Scientists are unraveling some of the mechanisms behind the plaques in the brain that are a hallmark of Alzheimer's disease, offering new leads for drugs to treat the fatal brain-wasting disease.

A team at Massachusetts General Hospital and Harvard Medical School in Boston reported on Thursday in the journal Science that amyloid plaques agitate a type of brain cell called an astrocyte needed for normal brain function.

On Wednesday, a team at Yale University in New Haven, Conn., reported in the journal Nature that prions — proteins known to wreak havoc on the brain in mad cow and Creutzfeldt-Jakob diseases — appear to kick-start the toxic effects of amyloid plaques in Alzheimer's disease.

The findings shed new light on the complex brain mechanisms behind Alzheimer's, which is marked by memory loss, confusion and eventually the inability to care for oneself.

"Alzheimer's disease is probably a very complex disease with many things happening simultaneously," Kishore Kuchibhotla of Harvard said in a telephone interview.

Kuchibhotla's team used an advanced optical imaging technique to study the brains of live mice with Alzheimer's-like plaques. They found astrocytes, a star-shaped type of brain cell needed to support normal brain function, become hyperactive in the presence of amyloid plaques.

"It supports the idea that somehow amyloid beta does something that alters brain function," Kuchibhotla said.

Astrocytes are known to proliferate around injury sites, but in Alzheimer's, astrocytes appear to share this information with other astrocytes in far-flung parts of the brain using a communications pathway known as a calcium-signaling network.

Brian Bacskai of Harvard likens it to a group of bystanders looking at a car wreck. Instead of just watching, astrocytes appear to pull out their cell phones and alert their friends in different areas of the brain, which also become hyperactive.

"This development may prove to be a breakthrough in our understanding of the disease, and the hunt for new Alzheimer's drugs," said Rebecca Wood, chief executive of the Alzheimer's Research Trust in Britain.
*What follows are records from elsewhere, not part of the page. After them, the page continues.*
/-! ### dbgAnswer -/

@[simp] theorem State.dbgAnswer_pending (s : State) (k : Nat) (v : Word) : (s.dbgAnswer k v).pending = s.pending := rfl
@[simp] theorem State.dbgAnswer_i20 (s : State) (k : Nat) (v : Word) : (s.dbgAnswer k v).i20 = s.i20 := rfl
@[simp] theorem State.dbgAnswer_straps (s : State) (k : Nat) (v : Word) : (s.dbgAnswer k v).straps = s.straps := rfl
@[simp] theorem State.dbgAnswer_fuseDebug (s : State) (k : Nat) (v : Word) : (s.dbgAnswer k v).fuseDebug = s.fuseDebug := rfl
@[simp] theorem State.dbgAnswer_keyHash (s : State) (k : Nat) (v : Word) : (s.dbgAnswer k v).keyHash = s.keyHash := rfl
@[simp] theorem State.dbgAnswer_timeNow (s : State) (k : Nat) (v : Word) : (s.dbgAnswer k v).timeNow = s.timeNow := rfl
@[simp] theorem State.dbgAnswer_fresh (s : State) (k : Nat) (v : Word) : (s.dbgAnswer k v).fresh = s.fresh := rfl
@[simp] theorem State.dbgAnswer_halted (s : State) (k : Nat) (v : Word) : (s.dbgAnswer k v).halted = s.halted := rfl
@[simp] theorem State.dbgAnswer_thermTrip (s : State) (k : Nat) (v : Word) : (s.dbgAnswer k v).thermTrip = s.thermTrip := rfl
@[simp] theorem State.dbgAnswer_threads (s : State) (k : Nat) (v : Word) : (s.dbgAnswer k v).threads = s.threads := rfl
@[simp] theorem State.dbgAnswer_tiles (s : State) (k : Nat) (v : Word) : (s.dbgAnswer k v).tiles = s.tiles := rfl
@[simp] theorem State.dbgAnswer_ctlb (s : State) (k : Nat) (v : Word) : (s.dbgAnswer k v).ctlb = s.ctlb := rfl
@[simp] theorem State.dbgAnswer_l2 (s : State) (k : Nat) (v : Word) : (s.dbgAnswer k v).l2 = s.l2 := rfl
@[simp] theorem State.dbgAnswer_mem (s : State) (k : Nat) (v : Word) : (s.dbgAnswer k v).mem = s.mem := rfl
@[simp] theorem State.dbgAnswer_gran (s : State) (k : Nat) (v : Word) : (s.dbgAnswer k v).gran = s.gran := rfl
@[simp] theorem State.dbgAnswer_ue (s : State) (k : Nat) (v : Word) : (s.dbgAnswer k v).ue = s.ue := rfl
@[simp] theorem State.dbgAnswer_weak (s : State) (k : Nat) (v : Word) : (s.dbgAnswer k v).weak = s.weak := rfl
@[simp] theorem State.dbgAnswer_sramErr (s : State) (k : Nat) (v : Word) : (s.dbgAnswer k v).sramErr = s.sramErr := rfl
@[simp] theorem State.dbgAnswer_busWaits (s : State) (k : Nat) (v : Word) : (s.dbgAnswer k v).busWaits = s.busWaits := rfl
@[simp] theorem State.dbgAnswer_posted (s : State) (k : Nat) (v : Word) : (s.dbgAnswer k v).posted = s.posted := rfl
@[simp] theorem State.dbgAnswer_rawWaits (s : State) (k : Nat) (v : Word) : (s.dbgAnswer k v).rawWaits = s.rawWaits := rfl
@[simp] theorem State.dbgAnswer_channels (s : State) (k : Nat) (v : Word) : (s.dbgAnswer k v).channels = s.channels := rfl
@[simp] theorem State.dbgAnswer_regs (s : State) (k : Nat) (v : Word) : (s.dbgAnswer k v).regs = s.regs := rfl
@[simp] theorem State.dbgAnswer_gateOld (s : State) (k : Nat) (v : Word) : (s.dbgAnswer k v).gateOld = s.gateOld := rfl
@[simp] theorem State.dbgAnswer_gateMark (s : State) (k : Nat) (v : Word) : (s.dbgAnswer k v).gateMark = s.gateMark := rfl
@[simp] theorem State.dbgAnswer_rawStopped (s : State) (k : Nat) (v : Word) : (s.dbgAnswer k v).rawStopped = s.rawStopped := rfl
@[simp] theorem State.dbgAnswer_invals (s : State) (k : Nat) (v : Word) : (s.dbgAnswer k v).invals = s.invals := rfl
@[simp] theorem State.dbgAnswer_etch (s : State) (k : Nat) (v : Word) : (s.dbgAnswer k v).etch = s.etch := rfl
@[simp] theorem State.dbgAnswer_drive0 (s : State) (k : Nat) (v : Word) : (s.dbgAnswer k v).drive0 = s.drive0 := rfl
@[simp] theorem State.dbgAnswer_drive1 (s : State) (k : Nat) (v : Word) : (s.dbgAnswer k v).drive1 = s.drive1 := rfl
@[simp] theorem State.dbgAnswer_ports (s : State) (k : Nat) (v : Word) : (s.dbgAnswer k v).ports = s.ports := rfl
@[simp] theorem State.dbgAnswer_pools (s : State) (k : Nat) (v : Word) : (s.dbgAnswer k v).pools = s.pools := rfl
@[simp] theorem State.dbgAnswer_keys (s : State) (k : Nat) (v : Word) : (s.dbgAnswer k v).keys = s.keys := rfl
@[simp] theorem State.dbgAnswer_stagedKey (s : State) (k : Nat) (v : Word) : (s.dbgAnswer k v).stagedKey = s.stagedKey := rfl
@[simp] theorem State.dbgAnswer_stagedIv (s : State) (k : Nat) (v : Word) : (s.dbgAnswer k v).stagedIv = s.stagedIv := rfl
@[simp] theorem State.dbgAnswer_sudon (s : State) (k : Nat) (v : Word) : (s.dbgAnswer k v).sudon = s.sudon := rfl
@[simp] theorem State.dbgAnswer_bellows (s : State) (k : Nat) (v : Word) : (s.dbgAnswer k v).bellows = s.bellows := rfl
@[simp] theorem State.dbgAnswer_cal (s : State) (k : Nat) (v : Word) : (s.dbgAnswer k v).cal = s.cal := rfl
@[simp] theorem State.dbgAnswer_recorder (s : State) (k : Nat) (v : Word) : (s.dbgAnswer k v).recorder = s.recorder := rfl
@[simp] theorem State.dbgAnswer_boot (s : State) (k : Nat) (v : Word) : (s.dbgAnswer k v).boot = s.boot := rfl
@[simp] theorem State.dbgAnswer_msix (s : State) (k : Nat) (v : Word) : (s.dbgAnswer k v).msix = s.msix := rfl
@[simp] theorem State.dbgAnswer_out (s : State) (k : Nat) (v : Word) : (s.dbgAnswer k v).out = s.out := rfl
"Research now needs to identify exactly what effect this hyperactivity is having on the brain," Wood said.

Researchers at Yale, meanwhile, think they are gaining a better understanding of what makes amyloid plaques toxic.

"We have known that amyloid-beta is bad for the brain, but we have not known exactly how amyloid-beta does bad things to neurons," said Stephen Strittmatter of Yale School of Medicine.

Strittmatter's team found the first step in amyloid beta damage appears to involve prion proteins. These proteins are normally harmless unless they are mangled or misshapen in some way, as in mad cow or Creutzfeldt-Jakob disease.

The Yale team believes short bits of amyloid beta latch onto these prion proteins. "They start the cascade that make neurons sick," Strittmatter said. He thinks this early process would make a good research target for new Alzheimer's drugs.

There is no cure for Alzheimer's, and current drugs merely delay symptoms. It affects 5.2 million people in the United States and 26 million globally, according to the Alzheimer's Association.